We are using the Statlog (German Credit Data) dataset. The German Credit dataset classifies people described by a set of 20 features as good or bad credit risk.

In [2]:
import warnings
warnings.filterwarnings("ignore")
import pandas as pd
import numpy as np
import math

In [8]:
# train_data 
X_train = pd.read_csv('../datasets/credit/encoded_credit_X_train.csv')
y_train = pd.read_csv('../datasets/credit/credit_y_train.csv')

# test data
X_test = pd.read_csv('../datasets/credit/encoded_credit_X_test.csv')
y_test = pd.read_csv('../datasets/credit/credit_y_test.csv')

# Robust Counterfactuals

## 1. Preparation

(5 points)

For demonstration purposes we will train a model to predict good/bad credit risk using only `duration` and `credit_amount`, for which we will then create robust counterfactual explanations.

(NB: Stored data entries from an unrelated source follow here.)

-- ==== Sys2Proof/Laws/Commands.lean ====
section
/-! SUPPORT. What each command leaves alone: for a command that gives a next state, the fields of `State` that it does not
touch. -/
set_option maxRecDepth 8000
set_option linter.all false
namespace Sys2Proof.Machine

@[simp] theorem startWith_dict (s : State) (h : Hdr) (gate : State → Option Status) (go : State → State)
    (k : ∀ a, (go a).dict = a.dict) : (s.startWith h gate go).dict = s.dict := by
  unfold State.startWith
  split
  · rfl
  · rename_i hb
    have := state_begin_some _ _ _ hb
    split <;> simp [k, this]

@[simp] theorem run_dict (s : State) (h : Hdr) (body : State → State × Cpl)
    (k : ∀ a, (body a).1.dict = a.dict) : (s.run h body).dict = s.dict := by
  unfold State.run
  exact startWith_dict _ _ _ _ fun a => by simp [k]

@[simp] theorem runRead_dict (s : State) (h : Hdr) (body : State → State × Cpl)
    (k : ∀ a, (body a).1.dict = a.dict) : (s.runRead h body).dict = s.dict := by
  unfold State.runRead
  exact startWith_dict _ _ _ _ fun a => by simp [k]

@[simp] theorem startWith_modes (s : State) (h : Hdr) (gate : State → Option Status) (go : State → State)
    (k : ∀ a, (go a).modes = a.modes) : (s.startWith h gate go).modes = s.modes := by
  unfold State.startWith
  split
  · rfl
  · rename_i hb
    have := state_begin_some _ _ _ hb
    split <;> simp [k, this]

@[simp] theorem run_modes (s : State) (h : Hdr) (body : State → State × Cpl)
    (k : ∀ a, (body a).1.modes = a.modes) : (s.run h body).modes = s.modes := by
  unfold State.run
  exact startWith_modes _ _ _ _ fun a => by simp [k]

@[simp] theorem runRead_modes (s : State) (h : Hdr) (body : State → State × Cpl)
    (k : ∀ a, (body a).1.modes = a.modes) : (s.runRead h body).modes = s.modes := by
  unfold State.runRead
  exact startWith_modes _ _ _ _ fun a => by simp [k]

@[simp] theorem startWith_sampler (s : State) (h : Hdr) (gate : State → Option Status) (go : State → State)
    (k : ∀ a, (go a).sampler = a.sampler) : (s.startWith h gate go).sampler = s.sampler := by
  unfold State.startWith
  split
  · rfl
  · rename_i hb
    have := state_begin_some _ _ _ hb
    split <;> simp [k, this]

@[simp] theorem run_sampler (s : State) (h : Hdr) (body : State → State × Cpl)
    (k : ∀ a, (body a).1.sampler = a.sampler) : (s.run h body).sampler = s.sampler := by
  unfold State.run
  exact startWith_sampler _ _ _ _ fun a => by simp [k]

@[simp] theorem runRead_sampler (s : State) (h : Hdr) (body : State → State × Cpl)
    (k : ∀ a, (body a).1.sampler = a.sampler) : (s.runRead h body).sampler = s.sampler := by
  unfold State.runRead
  exact startWith_sampler _ _ _ _ fun a => by simp [k]

@[simp] theorem startWith_cells (s : State) (h : Hdr) (gate : State → Option Status) (go : State → State)
    (k : ∀ a, (go a).cells = a.cells) : (s.startWith h gate go).cells = s.cells := by
  unfold State.startWith
  split
  · rfl
  · rename_i hb
    have := state_begin_some _ _ _ hb
    split <;> simp [k, this]

@[simp] theorem run_cells (s : State) (h : Hdr) (body : State → State × Cpl)
    (k : ∀ a, (body a).1.cells = a.cells) : (s.run h body).cells = s.cells := by
  unfold State.run
  exact startWith_cells _ _ _ _ fun a => by simp [k]

@[simp] theorem runRead_cells (s : State) (h : Hdr) (body : State → State × Cpl)
    (k : ∀ a, (body a).1.cells = a.cells) : (s.runRead h body).cells = s.cells := by
  unfold State.runRead
  exact startWith_cells _ _ _ _ fun a => by simp [k]

@[simp] theorem startWith_sched (s : State) (h : Hdr) (gate : State → Option Status) (go : State → State)
    (k : ∀ a, (go a).sched = a.sched) : (s.startWith h gate go).sched = s.sched := by
  unfold State.startWith
  split
  · rfl
  · rename_i hb
    have := state_begin_some _ _ _ hb
    split <;> simp [k, this]

@[simp] theorem run_sched (s : State) (h : Hdr) (body : State → State × Cpl)
    (k : ∀ a, (body a).1.sched = a.sched) : (s.run h body).sched = s.sched := by
  unfold State.run
  exact startWith_sched _ _ _ _ fun a => by simp [k]

@[simp] theorem runRead_sched (s : State) (h : Hdr) (body : State → State × Cpl)
    (k : ∀ a, (body a).1.sched = a.sched) : (s.runRead h body).sched = s.sched := by
  unfold State.runRead
  exact startWith_sched _ _ _ _ fun a => by simp [k]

**1.1** Select only the features `duration` and `credit_amount` from the dataset. Then, apply `MinMaxScaler` from `sklearn` to scale the data to be between 0 and 1.

**1.2** Train a decision tree using `DecisionTreeClassifier` from `scikit-learn`. Use `max_depth = 10` and `random_state = 1`.

**1.3** Inspect the model and evaluate performance and interpretability.

In [None]:
## ****************************************************************************
##                           adjust code here for Q 1.1, Q 1.2 and Q 1.3
## ****************************************************************************

# -------------
# select only duration and credit_amount
# -------------
...

# -------------
# scale the data
# -------------
from sklearn.preprocessing import MinMaxScaler

...


## ****************************************************************************
##                           adjust code here for Q 1.1 and Q 1.2
## ****************************************************************************

# -------------
# train model
# -------------

# import decision tree class from sklearn
...

# initialize and fit classifier
...

# predict on test set 
...


# -------------
# inspect performance
# -------------

# import and print metrics
...

## 2. Optimization

(10 points)

We are using sample 54 as example datapoint to explain. The prediction for this sample is 0, so we want to know how to change the features such that the prediction would be 1.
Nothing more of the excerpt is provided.